-- ==== Sys2Proof/Machine/Power.lean ====
section
/-! DEFINITION. Power-on and bring-up (R23, R24), the voltage and frequency islands and their throttles (R16 to R21), and the power limit
(R19). -/

namespace Sys2Proof.Machine

/-! ### Bring-up (R23, R24) -/

/-- POWER_ON (R23): every die starts in phase 0. What is fused, and the memory beyond the package, stay. -/
def execPowerOn (s : State) : Out :=
  .next { State.reset with
    ticks := s.ticks
    draws := s.draws
    outbox := s.outbox
    fuses := s.fuses
    keyDigest := s.keyDigest
    mem := s.mem.filter fun p => decide (2 ^ 64 ≤ p.1)
    mempoison := s.mempoison.filter fun p => decide (2 ^ 58 ≤ p.1)
    dies := s.dies.map fun (p : Nat × Die) => (p.1, { fw := { minSvn := p.2.fw.minSvn } }) }

/-- A die fails in its phase and halts there (R24). -/
def bootFails (s : State) (d code : Nat) : State :=
  let s := (s.setCtlBits d 0x20 15 12 code).setCtlBits d 0x20 8 8 1
  s.modDie d fun x => { x with power := { x.power with halted := true } }
/-- The mailboxes of the firmware cores (R45). -/
def bootBoxes (s : State) (d : Nat) : State :=
  (List.range 8).foldl (fun s k =>
    s.setCtl d (boxCfg (8 + k)) (BitVec.ofNat 64 (lpddrBase d + firmwareOff + 0x1000 * k + (8 + k) * 32 + 1))) s
/-- Phase 2 (R45, R68, R72, R73): what the boot ROM has authenticated is running. -/
def bootImage (s : State) (d : Nat) (r : BootReport) : State :=
  let s := modFw s d fun x => { x with
    svn := listNat (manifestOf r.images) 4 4
    digest := shake256 (manifestOf r.images) 64
    keys := r.identities }
  let s := s.setCtl d 0 (BitVec.ofNat 64 (r.pkg.toNat * 256 + d))
  writeGroup0 (bootBoxes s d) d r.expected
/-- A port can have found a peer: a bridge slot only the die at the other end of one of the die's bridges (R11, R39). -/
def peerOk (s : State) (d p peer : Nat) : Bool := isReach p || (peer / 8 = s.pkg && bridged s d (peer % 8))
/-- The ports of a list that found a peer (R39); messages that wait for a route may go. -/
def bootPorts (s : State) (d : Nat) (r : BootReport) (l : List Nat) : State :=
  let found := r.peers.filter fun p => l.contains p.1 && peerOk s d p.1 p.2.toNat
  let s := found.foldl (fun s p =>
    let b := portBase p.1
    setLinkState (((s.setCtlBits d b 27 22 (p.2.toNat / 8)).setCtlBits d b 21 19 (p.2.toNat % 8)).setCtlBits d b 0 0 1) d p.1 1) s
  (List.range 8).foldl retryStuck s
/-- Phase 5 (R55, R56, R74): the host port and the reach links, whose slot 0 holds the key of zeros; the exchange starts. -/
def bootOutside (s : State) (d : Nat) (r : BootReport) : State :=
  let s := s.setCtlBits d 0x6000 51 40 r.hostPid.toNat
  let s := (s.setCtlBits d 0x6000 7 6 r.hostSpeed.toNat).setCtlBits d 0x6000 0 0 (if r.hostMode then 1 else 0)
  let s := bootPorts s d r [4, 5]
  [4, 5].foldl (fun s p =>
    if linkState s d p = 1 then startExchange (modPort s d p fun x => { x with keys := mset x.keys 0 0 }) d p else s) s
def enterPhase (s : State) (d p : Nat) : State := s.setCtlBits d 0x20 3 0 p
/-- BOOT_PHASE_COMPLETE (R23, R24): the phase's work is done and the next is entered, or its check has failed. A training that failed
is a failed check of phases 3 and 4; phase 5 has no check, since a host or a peer package may be absent (assumption 44). -/
def execBootPhaseComplete (d : DieId) (r : BootReport) (s : State) : Out :=
  if dieDown s d then .next s
  else match bootPhase s d with
    | 0 => .next (enterPhase s d 1)
    | 1 => .next (enterPhase s d 2)
    | 2 =>
      if imageSetOk r s.keyDigest (s.die d).fw.minSvn then .next (enterPhase (bootImage s d r) d 3) else .next (bootFails s d 2)
    | 3 => if r.trained then .next (enterPhase s d 4) else .next (bootFails s d 2)
    | 4 => if r.trained then .next (enterPhase (bootPorts s d r [0, 1, 2, 3]) d 5) else .next (bootFails s d 2)
    | 5 =>
      .next (sendJoin (enterPhase (bootOutside s d r) d 6) d)
    | _ => .next s
/-- BOOT_PHASE_BOUND_EXCEEDED (R24): phase 6 has no bound. -/
def execBootPhaseBoundExceeded (d : DieId) (s : State) : Out :=
  if dieDown s d || decide (6 ≤ bootPhase s d) then .next s else .next (bootFails s d 1)

/-! ### Islands (R16 to R18) -/

def vfiCtl (i : Nat) : Nat := 0x1000 + 8 * i
def vfiStat (i : Nat) : Nat := 0x1080 + 8 * i
def gateSet (s : State) (d i : Nat) : Bool := s.ctlBits d (vfiCtl i) 4 4 = 1
def islandGated (s : State) (d i : Nat) : Bool := s.ctlBits d (vfiStat i) 8 8 = 1
/-- The effective step that an island is to have: the lowest of STEP and the two caps (R18). -/
def targetStep (s : State) (d i : Nat) : Nat :=
  min (s.ctlBits d (vfiCtl i) 3 0) (min (s.die d).power.cap (15 - mget 0 (s.die d).power.thermal i))
/-- MOVING while a step change or a gate change is in progress. -/
def refreshMoving (s : State) (d i : Nat) : State :=
  let moving := gateSet s d i != islandGated s d i || (!islandGated s d i && s.ctlBits d (vfiStat i) 3 0 ≠ targetStep s d i)
  s.setCtlBits d (vfiStat i) 9 9 (if moving then 1 else 0)
def refreshIslands (s : State) (d : Nat) : State := (List.range 16).foldl (fun s i => refreshMoving s d i) s
/-- The island runs at the step it is to have. -/
def reachStep (s : State) (d i : Nat) : State := refreshMoving (s.setCtlBits d (vfiStat i) 3 0 (targetStep s d i)) d i
def modPower (s : State) (d : Nat) (f : PowerState → PowerState) : State := s.modDie d fun x => { x with power := f x.power }
/-- A write of VFICTL by a master (R15): the power core alone. -/
def vfiWrite (s : State) (d i : Nat) (m : Master) (f : State → State) : State :=
  if masterStopped s d m then s
  else if !isFw m 5 then violation s d m (ctlBase d + vfiCtl i)
  else refreshMoving (f s) d i
/-- VFI_STEP_REQUEST (R17, R18): the newest request replaces an older one. -/
def execVfiStepRequest (d : DieId) (i : Fin 16) (step : BitVec 4) (m : Master) (s : State) : Out :=
  .next (vfiWrite s d i m fun s => s.setCtlBits d (vfiCtl i) 3 0 step.toNat)
/-- VFI_STEP_CHANGE_COMPLETE (R18). -/
def execVfiStepChangeComplete (d : DieId) (i : Fin 16) (s : State) : Out :=
  if islandGated s d i || dieDown s d then .next s else .next (reachStep s d i)

/-! ### Throttles and the thermal limit (R19, R20) -/

def setPlim (s : State) (d v : Nat) : State := (List.range 16).foldl (fun s i => s.setCtlBits d (vfiStat i) 10 10 v) s
/-- POWER_THROTTLE_DOWN (R19): die power over 1 ms, in units of 0.1 W. -/
def execPowerThrottleDown (d : DieId) (power : Nat) (s : State) : Out :=
  if power ≤ s.ctlBits d 0x2000 15 0 then .next s
  else .next (refreshIslands (setPlim (modPower s d fun x => { x with cap := x.cap - 1 }) d 1) d)
/-- POWER_THROTTLE_UP (R19). -/
def execPowerThrottleUp (d : DieId) (power : Nat) (s : State) : Out :=
  if s.ctlBits d 0x2000 15 0 * 95 ≤ power * 100 || 15 ≤ (s.die d).power.cap then .next s
  else
    let s := modPower s d fun x => { x with cap := x.cap + 1 }
    .next (refreshIslands (if (s.die d).power.cap = 15 then setPlim s d 0 else s) d)
/-- Note an island's temperature; a sensor at 115 °C takes the die's power away (R20). -/
def noteTemp (s : State) (d i temp : Nat) : State :=
  let s := s.setCtlBits d (vfiStat i) 23 16 (min 255 temp)
  if 115 ≤ temp then modPower s d fun x => { x with dieOff := true } else s
/-- Move an island's thermal cap. -/
def setThermal (s : State) (d i lower : Nat) : State :=
  let s := modPower s d fun x => { x with thermal := mput 0 x.thermal i lower }
  refreshMoving (s.setCtlBits d (vfiStat i) 11 11 (if lower = 0 then 0 else 1)) d i
/-- THERMAL_THROTTLE_DOWN (R20). -/
def execThermalThrottleDown (d : DieId) (i : Fin 16) (temp : Nat) (s : State) : Out :=
  let s := noteTemp s d i temp
  if temp < 105 then .next s else .next (setThermal s d i (min 15 (mget 0 (s.die d).power.thermal i.val + 1)))
/-- THERMAL_THROTTLE_UP (R20). -/
def execThermalThrottleUp (d : DieId) (i : Fin 16) (temp : Nat) (s : State) : Out :=
  let s := noteTemp s d i temp
  if 100 ≤ temp then .next s else .next (setThermal s d i (mget 0 (s.die d).power.thermal i.val - 1))
/-- DIE_THERMAL_SHUTDOWN (R20): the die loses its power. -/
def execDieThermalShutdown (d : DieId) (temp : Nat) (s : State) : Out :=
  if temp < 115 then .next s else .next (modPower s d fun x => { x with dieOff := true })

/-! ### Gating (R21) -/

/-- GATE of an island is written. Set, its clusters leave dispatch at once, and its suspended teams are moved (R120); cleared while power has
not been removed, they are back at once. -/
def setGate (s : State) (d i : Nat) (on : Bool) : State :=
  let s := s.setCtlBits d (vfiCtl i) 4 4 (if on then 1 else 0)
  if on then
    let l := s.teams.filter fun t => t.2.die = d && t.2.cluster / 4 = i && t.2.phase = .suspended
    kickPlace (l.foldl (fun s t => startMove s t.1) s) d
  else if islandGated s d i then s
  else kickPlace s d
/-- VFI_GATE_SET: no new team is placed on the island. -/
def execVfiGateSet (d : DieId) (i : Fin 16) (m : Master) (s : State) : Out :=
  .next (vfiWrite s d i m fun s => setGate s d i true)
/-- VFI_GATE_CLEAR: power is restored if it has been removed; else the clusters are back in dispatch at once. -/
def execVfiGateClear (d : DieId) (i : Fin 16) (m : Master) (s : State) : Out :=
  .next (vfiWrite s d i m fun s => setGate s d i false)
/-- The clusters of an island hold no resident team, running, suspended or on its way off, and no engine command. -/
def islandEmpty (s : State) (d i : Nat) : Bool :=
  (List.range 4).all fun k =>
    let c := 4 * i + k
    let x := s.cluster (clusterKey d c)
    (teamsOf s d c fun p => isRunning p || isStopped p).isEmpty && x.seq.isEmpty && x.copies.isEmpty && x.writeout.isEmpty
/-- The frames of the island's slices. -/
def islandFrames (s : State) (d i : Nat) : List Frame :=
  (s.frames d).filter fun f => tileHash f.tile % 64 / 4 = i && !f.wb
/-- ISLAND_POWER_OFF: once no team is resident; the slices' dirty tiles are written back before, and copies that other dies hold of their
coherent tiles are called in first. -/
def execIslandPowerOff (d : DieId) (i : Fin 16) (s : State) : Out :=
  if dieDown s d || !gateSet s d i || islandGated s d i || !islandEmpty s d i then .next s
  else
    let l := islandFrames s d i
    if l.all fun f => evictable f && !copiesOut d f then
      let s := l.foldl (fun s f => evict s d f) s
      let s := modPower s d fun x => { x with off := x.off ||| BitVec.twoPow 16 i.val }
      .next (refreshMoving (s.setCtlBits d (vfiStat i) 8 8 1) d i)
    else .next ((l.filter fun f => evictable f && copiesOut d f).foldl (fun s f => queueHome s d f.tile 4 d) s)
/-- ISLAND_POWER_RESTORED: at the requested step; the clusters return to dispatch. -/
def execIslandPowerRestored (d : DieId) (i : Fin 16) (s : State) : Out :=
  if !gateSet s d i && islandGated s d i then
    let s := modPower s d fun x => { x with off := x.off &&& ~~~(BitVec.twoPow 16 i.val) }
    .next (kickPlace (reachStep (s.setCtlBits d (vfiStat i) 8 8 0) d i) d)
  else .next s

/-- PWRLIM_WRITE (R17): a POLICY above CEIL stores CEIL. -/
def execPwrlimWrite (d : DieId) (value : W64) (m : Master) (s : State) : Out :=
  if masterStopped s d m then .next s
  else if !isFw m 5 then .next (violation s d m (ctlBase d + 0x2000))
  else .next (s.setCtlBits d 0x2000 15 0 (min (wbits value 15 0) (s.ctlBits d 0x2000 31 16)))

end Sys2Proof.Machine
end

★ ★ ★ ★ ★

Work task:
Set down exactly the lines of the data above, beginning with the line that has "(R16 to R18) -/" and ending with the line that has "def modPower (s", and no others.

Exercise solution:
/-! ### Islands (R16 to R18) -/

def vfiCtl (i : Nat) : Nat := 0x1000 + 8 * i
def vfiStat (i : Nat) : Nat := 0x1080 + 8 * i
def gateSet (s : State) (d i : Nat) : Bool := s.ctlBits d (vfiCtl i) 4 4 = 1
def islandGated (s : State) (d i : Nat) : Bool := s.ctlBits d (vfiStat i) 8 8 = 1
/-- The effective step that an island is to have: the lowest of STEP and the two caps (R18). -/
def targetStep (s : State) (d i : Nat) : Nat :=
  min (s.ctlBits d (vfiCtl i) 3 0) (min (s.die d).power.cap (15 - mget 0 (s.die d).power.thermal i))
/-- MOVING while a step change or a gate change is in progress. -/
def refreshMoving (s : State) (d i : Nat) : State :=
  let moving := gateSet s d i != islandGated s d i || (!islandGated s d i && s.ctlBits d (vfiStat i) 3 0 ≠ targetStep s d i)
  s.setCtlBits d (vfiStat i) 9 9 (if moving then 1 else 0)
def refreshIslands (s : State) (d : Nat) : State := (List.range 16).foldl (fun s i => refreshMoving s d i) s
/-- The island runs at the step it is to have. -/
def reachStep (s : State) (d i : Nat) : State := refreshMoving (s.setCtlBits d (vfiStat i) 3 0 (targetStep s d i)) d i
def modPower (s : State) (d : Nat) (f : PowerState → PowerState) : State := s.modDie d fun x => { x with power := f x.power }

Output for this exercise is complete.